Member Spotlight: Commuter Services of PA
York, PA
10/14/2015 09:19 AM
Last year, in 2014, Commuter Services of Pennsylvania turned ten years old.  Ten years ago, the nonprofit organization Susquehanna Regional Transportation Partnership (SRTP) formed Commuter Services of Pennsylvania with the mission that the subsidiary, federally funded organization promote “commuting options that reduce congestion, conserve natural resources, and improve safety and mobility at a regional level, by educating and implementing innovative Transportation Demand Management programs.” Commuter Services served nine counties until March of 2015, when SRTP expanded Commuter Services’ coverage area to include four additional counties. Today, Commuter Services serves Adams, Berks, Carbon, Cumberland, Dauphin, Franklin, Lancaster, Lebanon, Monroe, Perry, Pike, Schuylkill and York Counties. Based in York, the nonprofit has twelve total employees.
   According to Matt Boyer, Executive Director of Commuter Services of Pennsylvania, the main focus of the nonprofit is education. Boyer stepped into his role as director in 2013.
   “We’re making people aware that there’s another option for transportation,” Boyer stated, “that there’s a way to keep more money in their pocket.”
   Commuter Services mainly focuses on targeting employees, especially those individuals earning $8 - $14 per hour who can financially benefit the most. How does Commuter Services aid the individuals calling into its office? Anyone calling to try and find transportation to and from their workplace can enroll in Commuter Services’ Ride Share Database, which currently contains approximately 27,000 names. After individuals enroll, they receive a letter in the mail with a list of names and numbers of other individuals traveling in the same direction or going to the same destination. It is then up to the person who enrolled to make contact with someone on the list and to set up a ride.

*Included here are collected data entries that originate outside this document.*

-- ==== Sys2Proof/Machine/Solution.lean ====
section
/-!
DEFINITION. Measurements and the time solution (spec/08, R257 to R297): observations, the least-squares fit, fault
exclusion, trust, qualification, surveys. Orbit and ionosphere models of the systems' interface specifications are Config's.
-/

namespace Sys2Proof.Machine

/-- Change the solution's state. -/
def State.modSol (s : State) (f : SolSt → SolSt) : State := { s with sol := f s.sol }

/-- The sum of a list of rationals. -/
def ratSum (l : List Rat) : Rat := l.foldl (· + ·) 0

/-! ### Observations (R257 to R264) -/

/-- The speed of light: mm per DUR64 unit times 65536 × 10^6. -/
def lightMm : Nat := 299792458

/-- A length in mm as a duration in the DUR64 unit, rounded up. -/
def mmToDu (mm : Nat) : Nat := ceilDiv (mm * 65536 * 1000000) lightMm

/-- The observation carries AMBIGUOUS (R260): no message has given the time of week, and what the prediction leaves open reaches
half the longest period whose phase the slot holds; or nothing predicts. -/
def ambiguous (s : State) (n : Nat) : Bool :=
  (s.slot n).txRef.isNone && ((txReference s n).isNone || match timeUncertainty s with
    | none => true
    | some u => decide ((heldPeriod s n).1 ≤ 2 * (u + mmToDu (s.get (K.antennaPosition_PosUncertainty (s.slotAnt n))) + US)))

/-- The delay contained in τ for a signal, antenna and die temperature in 0.1 °C (R265). -/
def delayOf (s : State) (v a : Nat) (temp : Int) : Int :=
  let b := 5 * a + sigBand v
  let tempco := toInt 2 (s.get (K.subband_GroupDelayTempco b) % 65536)
  s.getI (K.delay_InForce (2 * a)) 8 + s.getI (K.delay_InForce (2 * a + 1)) 8
    + toInt 8 (s.get (K.subband_GroupDelay b) % 2 ^ 64)
    + divRound (tempco * (temp - 250) * 65536) (1000 * 1000)
    + toInt 8 (s.get (K.signalBias_FactoryBias v) % 2 ^ 64) + s.getI (K.signalBias_UserBias v) 8

/-- One observation at a tick edge `te` (R257 to R262), and N0 of the slot after it. The transit of a slot whose transmit time is not
known at all is a free value (log entry 4). -/
def observe (s : State) (te n : Nat) : ObsRec × Int :=
  let v := s.slotSig n
  let sat := s.slotSat n
  let a := s.slotAnt n
  let x := s.slot n
  let transit : Int := match txAt s n x.periods with
    | some t => (te : Int) - (t + codeTime s n)
    | none => (s.freeVal % 2 ^ 63 : Nat)
  let cp := s.getI (K.slot_CarrierPhase n) 8
  let n0 := x.n0.getD (divRound (transit * sigCarrier v sat * 65536 + cp * (SEC : Int)) ((SEC : Int) * 65536))
  let lock := s.get (K.slot_LockTime n)
  let cn0 := s.get (K.slot_Cn0 n)
  let eph := ephemerisOf s v sat
  let elev := ephSays s Config.ephElevation v sat a te
  let ef := match eph with | some e => s.get (K.storeEntry_EntryFlags e) | none => 0
  let below := (match elev with | some e => decide (e < s.getI K.measurement_ElevationMask 1) | none => false)
    || decide (cn0 < s.get K.measurement_Cn0Mask)
  let flags := b2n (s.lockBit n 8) + 2 * b2n (x.slipped || decide (lock < s.get K.measurement_MinLockTime))
    + 4 * b2n (!s.lockBit n 3) + 8 * b2n (ambiguous s n) + 16 * b2n eph.isNone + 32 * b2n (bit ef 0)
    + 64 * b2n (unverified s [2 * a, 2 * a + 1]) + 128 * b2n x.mmHigh + 256 * b2n below + 512 * b2n (bit ef 2)
  ({ slot := n, signal := v, ant := a, aided := s.slotState n == 4, satellite := sat, flags := flags, transit := transit,
     phase := n0 * 65536 - cp, doppler := s.getI (K.slot_Doppler n) 6, cn0 := cn0, lock := lock, elev := elev,
     fe := s.get (K.chain_FrontEndStatus (sigChain v a)), residual := none,
     delay := delayOf s v a (s.getI K.calibration_DieTemperature 2),
     eph := eph.map fun e => (s.get (K.storeEntry_SignalId e), s.get (K.storeEntry_Content e)) }, n0)

/-- Lake time is valid for the check: LakeValid and TRACEABLE (R380). -/
def lakeTrace (s : State) : Bool := s.getB K.lake_LakeValid && s.getB K.lake_Traceable

/-- The VALID IONO_UTC_OFFSETS entry of a system. -/
def ionoEntry (s : State) (system : Nat) : Option Nat :=
  entries.find? fun e => s.get (K.storeEntry_Kind e) == 3 && sigSystem (s.get (K.storeEntry_SignalId e)) == system
    && s.get (K.storeEntry_EntryState e) == 2

/-- GPS time less a system's time as broadcast (R278): from Galileo, BeiDou and NavIC for themselves; QZSS as GPS. -/
def broadcastOffset (s : State) (te system : Nat) : Option Int :=
  match system with
  | 0 | 4 => some 0
  | 1 | 2 | 5 => (ionoEntry s system).map fun e =>
      Config.systemOffset (s.get (K.storeEntry_SignalId e)) (s.get (K.storeEntry_Content e)) te
  | _ => none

   Along with this letter, Commuter Services will also send the individual a sheet of “Etiquette Tips for a Successful Carpool.” The tips include the most basic information, from deciding who will drive the car and how tolls and other parking fees will be reimbursed. Other topics include whether or not the fellow carpoolers may be allergic to their perfume/cologne, or whether or not there may be certain topics (religion, politics, etc.) which their fellow carpoolers might not want to discuss.
   “We’re like a dating service for carpoolers,” Boyer joked. “We don’t mandate anything regarding the logistics of carpooling, and we don’t do background checks. Typically the carpoolers are going to the same place with someone they work with. We’re not a consumer-purchasing transportation service such as a taxi.”
   Out of the 27,000 names in the Ride Share Database, the largest portion comes from Lancaster County. The other five counties with the highest number of Ride Share participants are Dauphin, York, Cumberland, Lebanon and Berks Counties. Boyer explained that the amount of services supplied to a county/area is typically parallel to that area’s population.
   In addition to the Ride Share Database, Commuter Services instructs individuals calling into their office on local transit lines which they can utilize to get to and from work. Commuter Services also has a vanpool program they offer to individuals. With vanpools, Commuter Services brings together seven to 15 individuals and even sets up a meeting place, helps map their route to work, etc. Other modes of transportation and commuting which Commuter Services promotes include biking, walking, and teleworking.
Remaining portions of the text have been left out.